LXXXIIIВОЗВРАЩЕНИЕ К ПРИСТАНИ СВИНЦОВОЙ СОБАКИ
В первый момент ни Сюркуф, ни Рене не решались покинуть захваченные ими корабли; но, как только были улажены все формальности, как только офицеры дали клятву и Франсуа перешел в качестве командира захваченного корабля на «Луизу», а Эдё, старший помощник Сюркуфа, — на трехмачтовик «Тритон», оба капитана приказали спустить на воду свои ялики, чтобы нанести друг другу визит.
На полпути ялики встретились. Рене перепрыгнул из своей лодки в лодку Сюркуфа и бросился в его объятия.
Было решено, что в течение всего дня они не расстанутся и отобедают вместе; посему каждый принялся наперегонки расхваливать свою кухню, чтобы заманить к себе друга. Но поскольку меню, предложенное Рене, было самим Сюркуфом сочтено более привлекательным, чем его собственное, они приняли решение отобедать на борту «Нью-Йоркского гонца».
В итоге оба поднялись на борт бывшего невольничьего судна.
Рене в нескольких словах поведал Сюркуфу о своем бирманском путешествии, рассказал ему о своих охотах, о дневных и ночных стычках, о сражении с малайцами, о поединке с питоном, о смерти бедной Джейн, но без упоминания об обстоятельствах, в которых она умерла, и, наконец, о своем отъезде из Земли бетеля, о лесном пожаре и об одновременном нападении кайманов и тигров.
От удовольствия Сюркуф стучал ногами.
— Вот что значит высадиться на сушу, — сказал он, — столько сразу возможностей поразвлечься. Что же касается меня, то я имел три или четыре скверные стычки с англичанами, которые позволили захватить их, как дураков, а сегодня, полагаю, сунул голову в пасть волка, но тут пришел ты и столь успешно разжал ему челюсти. Поверь, я был настолько занят этими кораблями, что даже не заметил твоего появления; это я-то, у которого, как считают, глаза зорче, чем у всех остальных малоинских, бретонских и нормандских капитанов! И потому не надо спрашивать, был ли я удивлен, услышав музыку твоих шестнадцатифунтовых пушек, присоединившуюся к нашей. Но следует сказать, что стоило тебе произнести тогда первое слово, я узнал твой голос, хоть ты и говорил по-английски. Ну а известно тебе, что мы захватили?
— Признаться, нет!
— Ну так вот, мой дорогой, — продолжил Сюркуф, — мы захватили то, чем можно поперчить весь океан, от мыса Доброй Надежды до мыса Горн: перца на три миллиона, и один из этих миллионов принадлежит тебе и твоим людям.

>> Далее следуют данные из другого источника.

/-- Position of a scrub request in a scrubber's half, and its replacement. -/
def State.reqPos (s : State) (half : Nat) : Option ScrubPos := if half = 0 then s.cfg.reqA else s.cfg.reqB
def setReqPos (half : Nat) (p : Option ScrubPos) (s : State) : State :=
  let c := if half = 0 then { s.cfg with reqA := p } else { s.cfg with reqB := p }
  { s with cfg := { c with request := if c.reqA.isNone && c.reqB.isNone then none else c.request } }

/-- The next read of a scrubber is one of the request. -/
def State.reqTurn (s : State) (half : Nat) : Bool := if half = 0 then s.cfg.turnA else s.cfg.turnB
def setTurn (half : Nat) (b : Bool) (s : State) : State :=
  if half = 0 then { s with cfg := { s.cfg with turnA := b } } else { s with cfg := { s.cfg with turnB := b } }

/-- A read of the request at position `p`. -/
def scrubRequested (half : Nat) (p : ScrubPos) (flips : BitVec 2560) (found : FrameCheck) (s : State) : State :=
  let s1 := scrubFrame half p flips found s
  setTurn half false (setReqPos half (s1.scrubAfter half (8 * descSlot p.region + 8) p) s1)

/-- A background read of a scrubber: at the start of a pass, an error in the other scrubber's state is a warm reset (R382). -/
def backgroundRead (half : Nat) (repaired : List (Fin 64)) (fatal multi : Bool) (flips : BitVec 2560) (found : FrameCheck)
    (s : State) : State :=
  if fatal && s.checksPeer half then resetSource 11 true multi false 0 s else scrubBackground half repaired flips found s

/-- SCRUB_FRAME_READ: a scrubber reads one frame, of a request and of its background pass in turn; in DEEP the scrubbers pause (R378,
R379, R382, R513, Table 16-3). -/
def execScrubFrameRead (scrubber : Fin 2) (peerCorrected : List (Fin 64)) (peerFatal : Bool) (flips : BitVec 2560)
    (found : FrameCheck) (multi : Bool) (s : State) : Host.Outcome State Fault Refusal :=
  let h := scrubber.val
  if s.l0Runs = false ∨ 2 ≤ s.pwr.state then done s
  else match s.reqPos h with
    | some p =>
      if s.reqTurn h ∨ (s.scrubAt h 64 {}).isNone then
        match s.scrubAt h (8 * descSlot p.region + 8) p with
        | some q => done (scrubRequested h q flips found s)
        | none => done (setReqPos h none s)
      else done (backgroundRead h peerCorrected peerFatal multi flips found (setTurn h true s))
    | none => done (backgroundRead h peerCorrected peerFatal multi flips found s)

/-- A scrub request of slot `v` at the dictionary (R375, R513). -/
def scrubRequestWrite (v : Nat) (s : State) : Nat × State :=
  if 8 ≤ v then (abortRange, s)
  else if s.loadClaims v then (abortBusy, slotClaimRefused v 0 s)
  else if s.cfg.request.isSome then (abortBusy, slotClaimRefused v 1 s)
  else
    let a := s.scrubAt 0 (8 * v + 8) ⟨8 * v, 0⟩
    let b := s.scrubAt 1 (8 * v + 8) ⟨8 * v, 0⟩
    (0, { s with cfg := { s.cfg with
      request := if a.isNone && b.isNone then none else some v, reqA := a, reqB := b, turnA := true, turnB := true } })

/-- SCRUB_REQUEST (R513). -/
def execScrubRequest (path : Path) (slot : BitVec 8) (s : State) : Host.Outcome State Fault Refusal :=
  done (onPath path 0x2800 0xA s (scrubRequestWrite slot.toNat s))

/-- A region invalidate at the dictionary (R384). -/
def invalidateWrite (word : Nat) (s : State) : Nat × State :=
  let v := bitsAt word 16 3
  let ks := maskSectors (word % 65536)
  if ks.any (fun k => s.slotActive v k) then (abortState, s)
  else if s.loadClaims v ∨ s.cfg.request = some v then (abortBusy, s)
  else (0, ks.foldl (fun t k => setRegion v k .empty t) s)

/-- REGION_INVALIDATE (R384). -/
def execRegionInvalidate (path : Path) (word : BitVec 32) (s : State) : Host.Outcome State Fault Refusal :=
  done (onPath path 0x2800 7 s (invalidateWrite word.toNat s))

/-- Descriptor `r` of a scrubber (Table 14-10). -/
def State.descriptor (s : State) (half r : Nat) : Nat :=
  let st := s.region (descSlot r) (descSector half r)
  let p := s.scrubPos half
  b2n (decide (st = .valid)) * 2 ^ 63 + b2n (decide (st = .loading)) * 2 ^ 62 + b2n (decide (st = .faulty)) * 2 ^ 61 +
    descSlot r * 2 ^ 58 + descSector half r * 2 ^ 54 + (if p.region = r then p.frame else 0)

/-- The pass that a warm reset begins still runs in some half that has regions to read (R383). -/
def State.warmPass (s : State) : Bool :=
  (s.cfg.warmPassA && (s.scrubAt 0 64 {}).isSome) || (s.cfg.warmPassB && (s.scrubAt 1 64 {}).isSome)

end Sys2Proof.Machine
end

— Миллион мне? Но что с ним делать? Ты прекрасно знаешь, что я сражался не за твой перец.
— Да, но твои люди? Можно отказаться от миллиона для себя, но не стоит отказываться от него для восемнадцати или двадцати бедняг, которые рассчитывают на подобное, чтобы иметь возможность солить и перчить свой суп всю оставшуюся жизнь. Так что, если хочешь, можешь уступить им свою часть добычи, а это, ни много ни мало, пятьсот тысяч франков! Но ты отдашь им еще и их долю.
— Ты хочешь сказать, что ты им отдашь их долю!

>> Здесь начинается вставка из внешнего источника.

/-- Both loops of R53 (R181, R182): a context that no longer matches the settings is voided with code 5. -/
def BoundaryResult (s : State) (x : Settings) (k : Nat) : Nat × Nat :=
  let r := SwapResult s x k
  if r.2 < 8 ∧ (x.mismatch (s.contract r.2 k) k).isSome = true then (5, 8) else r

/-- A datum beat (R39, R47, R53, R181, R182, R376, R377) on a manager: the index returns to 0, the counter counts once it is released,
every object takes the value that the near writes give it, no near write is left, and far ones are near. Where no power state or gate
changes, each sector gets the context and the code of R53, with event 18 where some sector swapped, 16 where one was refused and 17 where
one was voided; and a start that is due begins step 1 of the release where some sector then has a context. -/
def Obligations.DatumBeatApplies : Prop :=
  ∀ (ecc : List RingEcc) (s : State), s.beatsRun = true → s.time.freshLock = false → s.mer.renumber = none →
    s.mer.adoptDue = false → s.rst.roleManager = true → s.clk.crossClear = false → s.B ≤ s.time.beat + 1 →
      ∃ t, exec (.datumBeat ecc) s = .next t ∧ t.time.beat = 0 ∧ t.time.cyc = 0 ∧
        t.time.rot = (if s.released then (s.time.rot + 1) % 2 ^ 64 else if s.time.adopted then (s.time.rot + 1) % 2 ^ 64 else s.time.rot) ∧
        (∀ idx sub, t.obj idx sub = s.projected false idx sub) ∧
        t.stg.pend = (s.stg.pend.filter (fun w => w.far)).map (fun w => { w with far := false }) ∧
        (s.time.startPending = false → t.time.relStep = s.time.relStep) ∧
        (PowerSteady s →
          (∀ k, k < 16 → t.ctxOf k = (BoundaryResult s t.settings k).2 ∧
            t.stg.swapCode.getD k 0 = (BoundaryResult s t.settings k).1) ∧
          ((∃ r ∈ t.ev.fabDue, r.event = 18) ↔ ∃ k, k < 16 ∧ (SwapResult s t.settings k).1 = 1) ∧
          ((∃ r ∈ t.ev.fabDue, r.event = 16) ↔ ∃ k, k < 16 ∧ 2 ≤ (SwapResult s t.settings k).1 ∧ (SwapResult s t.settings k).1 ≤ 4) ∧
          ((∃ r ∈ t.ev.fabDue, r.event = 17) ↔ ∃ k, k < 16 ∧ (BoundaryResult s t.settings k).1 = 5) ∧
          (s.dev = .configured → s.time.startPending = true → s.time.startFar = false → s.time.relStep = 0 → s.warmPass = false →
            (∃ k, k < 16 ∧ t.ctxOf k < 8) →
            t.dev = .run ∧ t.time.relStep = 1 ∧ t.time.startPending = false ∧ t.can.nmt = .operational))

/-- Input `i` of plot `p`: the macrocell of the plot where LOCAL is 1, else the crossbar sink (R59, Table 3-4). -/
def PlotInput (s : State) (st p i : Nat) : Bool :=
  if i < 64 ∧ bitOf (s.stationFrame (s.ctxOf (sectorOf st)) st p 1 0) (2368 + i) = true then (s.station st).q.getLsbD (64 * p + i)
  else (s.station st).sinks.getLsbD (160 * p + i)

/-- Term `n` of plot `p` is 1: its mask selects some literal, and every literal that it selects is 1 (R60, R61, Table 3-3). -/
def TermIsOne (s : State) (st p n : Nat) : Prop :=
  let mask := bitsAt (s.stationFrame (s.ctxOf (sectorOf st)) st p 0 (n / 8)) (320 * (n % 8)) 320
  mask ≠ 0 ∧ ∀ j, j < 320 → bitOf mask j = true → PlotInput s st p (j / 2) = decide (j % 2 = 0)

/-- The sum of macrocell `m`: some term of a group that is used and steered to it is 1 (R62, R65). -/
def SumIsOne (s : State) (st p m : Nat) : Prop :=
  let f := s.stationFrame (s.ctxOf (sectorOf st)) st p 1 0
  ∃ g w, g < 64 ∧ w < 4 ∧ bitOf f (2048 + 5 * g + 4) = true ∧ g + bitsAt f (2048 + 5 * g) 4 = m + 7 ∧ TermIsOne s st p (4 * g + w)

/-- Macrocell `m` of plot `p` loads `b` (R64 to R66, Tables 3-2 and 3-5). -/
def MacrocellLoads (s : State) (st p m : Nat) (b : Bool) : Prop :=
  let c := bitsAt (s.stationFrame (s.ctxOf (sectorOf st)) st p 1 0) (32 * m) 32
  let q := (s.station st).q.getLsbD (64 * p + m)
  ∃ sum pol clear hold : Bool, (sum = true ↔ SumIsOne s st p m) ∧
    (pol = true ↔ bitsAt c 24 2 = 1 ∨ (bitsAt c 24 2 = 2 ∧ TermIsOne s st p (bitsAt c 0 8))) ∧
    (clear = true ↔ bitOf c 28 = true ∧ TermIsOne s st p (bitsAt c 16 8)) ∧
    (hold = true ↔ bitOf c 27 = true ∧ ¬TermIsOne s st p (bitsAt c 8 8)) ∧
    b = (if s.stationReset st then bitOf c 29 else if clear then false else if hold then q
      else if bitOf c 26 then q != (sum != pol) else sum != pol)

/-- What sink register `i` loads: the source that its index selects (R91, R92, R94, Tables 4-2 and 4-4); the pipelines of the SSU, the
pattern bank and the hold ports give what is due in the cycle, and 0 for the first two in station reset (R107, R118). -/
def SinkLoads (s : State) (st i : Nat) : Bool :=
  let x := s.station st
  let n := bitsAt (s.stationFrame (s.ctxOf (sectorOf st)) st 0 2 (i / 213)) (12 * (i % 213)) 12
  if n < 2048 then x.q.getLsbD n
  else if n < 2080 then bitOf (s.lanePortIn st) (n - 2048)
  else if n < 2144 then
    let line := bitsAt (s.stationFrame (s.ctxOf (sectorOf st)) st 0 3 0) (14 * (n - 2080)) 14
    let d := s.traverseDelay st (n - 2080)
    decide (x.travFrom + d ≤ s.time.tick) && ((s.station (line / 64)).lines.getD (d - 1) 0).getLsbD (line % 64)
  else if n < 2208 then !s.stationReset st && bitOf (ssuValue s.time.tick x.ssu) (n - 2144)
  else if n < 2240 then !s.stationReset st && bitOf (lastValue s.time.tick x.patHeld.toNat x.pat) (n - 2208)
  else if n < 2752 then bitOf (holdValue s.time.tick x.holdHeld.toNat x.hold) (n - 2240)
  else if n < 2756 then bitOf s.time.cyc (n - 2752)
  else if n < 2768 then bitOf s.time.beat (n - 2756)
  else if n = 2768 then decide (s.time.rot % 2 = 1)
  else if n = 2769 then decide (s.time.beat = 0 ∧ s.time.cyc = 0)
  else if n < 2786 then bitOf (Tbl.at 0 s.fab.mailShown st) (n - 2770)
  else decide (n = 4095)

/-- Operand `k` takes part under QUAL (R102, R103). -/
def SsuTakes (op th : Nat) (a : Nat → Nat) (k : Nat) : Bool := !bitOf op 3 || decide (th < a k)

/-- Operand `k` counts as above in CNTGT and MASKGT (Table 4-7). -/
def SsuAbove (op th : Nat) (a : Nat → Nat) (k : Nat) : Bool :=
  if bitOf op 3 then decide (th < a k) else decide (k < 15) && decide (a 15 < a k)

/-- Rank of operand `k` among those that take part: how many of them come before it (R103). -/
def SsuRank (op th : Nat) (a : Nat → Nat) (k : Nat) : Nat :=
  (List.range 16).countP (fun j => SsuTakes op th a j && (decide (a k < a j) || (decide (a j = a k) && decide (j < k))))

/-- `r` is the Sum-and-Sort result of opcode `op` on the operands `a` with the threshold `th`, or the q-th of a PREFIX (R101 to R104, Tables
4-7 and 4-8). -/
def SsuGives (op th : Nat) (a : Nat → Nat) (q r : Nat) : Prop :=
  let taken := (List.range 16).filter (SsuTakes op th a)
  let above := (List.range 16).filter (SsuAbove op th a)
  match op % 8 with
  | 1 => r = a 0 + a 1 * 2 ^ 16 + a 2 * 2 ^ 32 + a 3 * 2 ^ 48
  | 2 => r = (taken.map a).sum + taken.length * 2 ^ 20
  | 3 => r = ((taken.filter (fun k => decide (SsuRank op th a k < 4))).map
      (fun k => (k * 2 ^ 12 + min (a k) 0xFFF) * 2 ^ (16 * SsuRank op th a k))).sum
  | 4 => (taken = [] → r = 2 ^ 40 + 0xFFFF) ∧
      (taken ≠ [] → ∃ lo ∈ taken, ∃ hi ∈ taken, (∀ k ∈ taken, a lo ≤ a k ∧ (a k = a lo → lo ≤ k) ∧ a k ≤ a hi ∧ (a k = a hi → hi ≤ k)) ∧
        r = a lo + a hi * 2 ^ 16 + lo * 2 ^ 32 + hi * 2 ^ 36)
  | 5 => r = above.length
  | 6 => r = (above.map (fun k => 2 ^ k)).sum + above.length * 2 ^ 16
  | 7 => r = ((List.range 4).map (fun j => min (((List.range (4 * q + j + 1)).map a).sum) 0xFFFF * 2 ^ (16 * j))).sum
  | _ => r = 0

/-- One FAB cycle (R36, R65, R94, R99 to R106): tick and cycle rise by 1 and no object changes. In a station whose sector has a context,
while the FAB clock runs, every macrocell and every sink register loads its value, the traverse lines move on by one cycle (a fenced
sector's carry 0), and the Sum-and-Sort unit takes the opcode: its result is due 4 cycles later, a PREFIX's in 4 cycles, and an opcode
in the three cycles after a PREFIX is dropped and counted unless it is NOP. Every other station keeps its registers. `early` holds the
lane words that are due before their frame is complete. A traverse input shows its line 3 cycles later, 7 or 8 over an asynchronous
TRAVERSE crossing. -/
def Obligations.FabCycleLoads : Prop :=
  ∀ (ecc : List PortEcc) (early : List EarlyPair) (pins floating : BitVec 96) (s : State), s.cycleRuns = true →
    ∃ t, exec (.fabCycle ecc early pins floating) s = .next t ∧ t.time = { s.time with tick := s.time.tick + 1, cyc := s.time.cyc + 1 } ∧
      t.dict = s.dict ∧
      ∀ st, st < 256 →
        (¬(s.fabricRuns = true ∧ s.ctxOf (sectorOf st) < 8) →
          (t.station st).q = (s.station st).q ∧ (t.station st).sinks = (s.station st).sinks) ∧
        (s.fabricRuns = true → s.ctxOf (sectorOf st) < 8 →
          (∀ p m, p < 32 → m < 64 → MacrocellLoads s st p m ((t.station st).q.getLsbD (64 * p + m))) ∧
          (∀ i, i < 6389 → (t.station st).sinks.getLsbD i = SinkLoads { s with lan := { s.lan with early := early } } st i) ∧
          (∀ n, n < 64 → ((t.station st).lines.getD 0 0).getLsbD n =
            (!s.fenced (sectorOf st) && !s.stationReset st && (s.station st).sinks.getLsbD (5120 + n))) ∧
          (∀ n, n < 7 → (t.station st).lines.getD (n + 1) 0 = (s.station st).lines.getD n 0) ∧
          (∀ n, n < 64 → (bitOf (s.obj 0x2100 4) 0 = false → s.traverseDelay st n = 3) ∧
            (bitOf (s.obj 0x2100 4) 0 = true → s.traverseDelay st n = 7 ∨ s.traverseDelay st n = 8)) ∧
          (s.stationReset st = false →
            let op := bitsAt (s.station st).sinks.toNat 5472 4
            let gives := SsuGives op (s.obj (0x4000 + st) 0x10) (fun k => bitsAt (s.station st).sinks.toNat (5216 + 16 * k) 16)
            ((s.station st).ssuBusy = 0 → op % 8 ≠ 0 → op % 8 ≠ 7 →
              gives 0 (ssuValue (s.time.tick + 4) (t.station st).ssu) ∧ (t.station st).ssuBusy = 0) ∧
            ((s.station st).ssuBusy = 0 → op % 8 = 7 →
              (∀ q, q < 4 → gives q (ssuValue (s.time.tick + 4 + q) (t.station st).ssu)) ∧ (t.station st).ssuBusy = 3) ∧
            ((s.station st).ssuBusy ≠ 0 → (t.station st).ssuBusy = (s.station st).ssuBusy - 1 ∧
              (t.station st).ssuDrops = (if op % 8 = 0 then (s.station st).ssuDrops else satInc 32 (s.station st).ssuDrops) ∧
              (t.station st).ssu = (s.station st).ssu.filter (fun f => decide (s.time.tick < f.due)))))

/-- A datum marker (R41, R236, R400, Table 2-3), by the rows of the table: ignored while the loop coasts or relocks; in ALIGN it aligns
and ends the coast, with event 69; it aligns a device that is not yet aligned, on beat 0 without moving the datum, on another beat by
making that beat a datum beat with event 20; on another beat of a released device it raises event 19 and moves nothing. A worker hears
the DATUM bit of its lowest-numbered trained link, on the beat for which its manager sent it (the model's reading,
notes/assumptions/180.md), and takes its manager's counter from a later frame at each alignment. -/
def Obligations.DatumMarkers : Prop :=
  (∀ (g : Nat) (s : State), s.beatsRun = true → s.time.freshLock = false → s.rst.roleManager = false →
    (s.trainedLinks 0).head? = some g → (s.group g).datumHeard = true →
    (s.clk.lantern = .locked → s.mer.own = 1 → (s.group g).datumIndex = 0 →
      exec .datumMarker s = .next (settle (deferRaises { s.setGroup g { s.group g with datumHeard := false } with
        time := { s.time with aligned := true }, mer := { s.mer with own := 2, adoptDue := true } }))) ∧
    (s.clk.lantern = .locked → s.mer.own = 1 ∨ (s.mer.own = 4 ∧ s.mer.resumeAtDatum = false) ∨ s.released = false →
      (s.group g).datumIndex ≠ 0 →
      ∃ t, exec .datumMarker s = .next t ∧ t.time.aligned = true ∧ t.time.beat = 0 ∧ t.mer.adoptDue = true ∧
        t.mer.own = (if s.mer.own = 1 then 2 else t.mer.own) ∧ ∃ r ∈ t.ev.fabDue, r.event = 20) ∧
    (s.clk.lantern = .locked → s.released = true → s.mer.own ≠ 1 → s.mer.own ≠ 4 →
      exec .datumMarker s = .next (settle (deferRaises (raiseIf (decide ((s.group g).datumIndex ≠ 0)) 19
        (s.setGroup g { s.group g with datumHeard := false })))))) ∧
  ∀ s : State, s.beatsRun = true → s.time.freshLock = false → s.rst.roleManager = true → s.hearsMarkers = true →
    (s.clk.lantern = .coast ∨ s.clk.lantern = .relock → exec .datumMarker s = .next (settle (deferRaises s))) ∧
    (s.clk.lantern = .align → ∃ t, exec .datumMarker s = .next t ∧ t.clk.lantern = .locked ∧ t.time.aligned = true ∧ t.time.beat = 0 ∧
      (∃ r ∈ t.ev.fabDue, r.event = 69) ∧ (s.time.beat ≠ 0 → ∃ r ∈ t.ev.fabDue, r.event = 20)) ∧
    (s.clk.lantern = .locked → s.time.relStep = 0 → s.time.beat = 0 →
      exec .datumMarker s = .next (settle (deferRaises { s with time := { s.time with aligned := true } }))) ∧
    (s.clk.lantern = .locked → s.time.relStep = 0 → s.time.beat ≠ 0 →
      ∃ t, exec .datumMarker s = .next t ∧ t.time.aligned = true ∧ t.time.beat = 0 ∧ (∃ r ∈ t.ev.fabDue, r.event = 20) ∧
        t.time.rot = (if s.time.adopted then (s.time.rot + 1) % 2 ^ 64 else s.time.rot) ∧
        (s.clk.crossClear = false → ∀ idx sub, t.obj idx sub = s.projected false idx sub)) ∧
    (s.clk.lantern = .locked → 1 ≤ s.time.relStep → s.time.beat ≠ 0 →
      exec .datumMarker s = .next (settle (deferRaises (raise 19 s)))) ∧
    (s.clk.lantern = .locked → 1 ≤ s.time.relStep → s.time.beat = 0 → exec .datumMarker s = .next (settle (deferRaises s)))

— Ты или я, какая разница; им не так уж важно, откуда к ним придут эти полмиллиона, лишь бы они пришли. Ну а теперь, разумеется, первое, о чем ты намерен спросить меня, касается того, что происходит во Франции: воюют ли на море, воюют ли на суше? Я ровным счетом ничего об этом не знаю: грохот пушек не доносится до Индийского океана. Все, что мне известно, это то, что наш святейший папа, да хранит его Бог, приехал в Париж, чтобы короновать императора Наполеона. Но что касается высадки в Англии, то я не слышал об этом ни слова, и, если б мне надо было дать совет его величеству императору, я посоветовал бы ему вот что: пусть занимается своим солдатским ремеслом, а нам позволит заниматься нашим морским.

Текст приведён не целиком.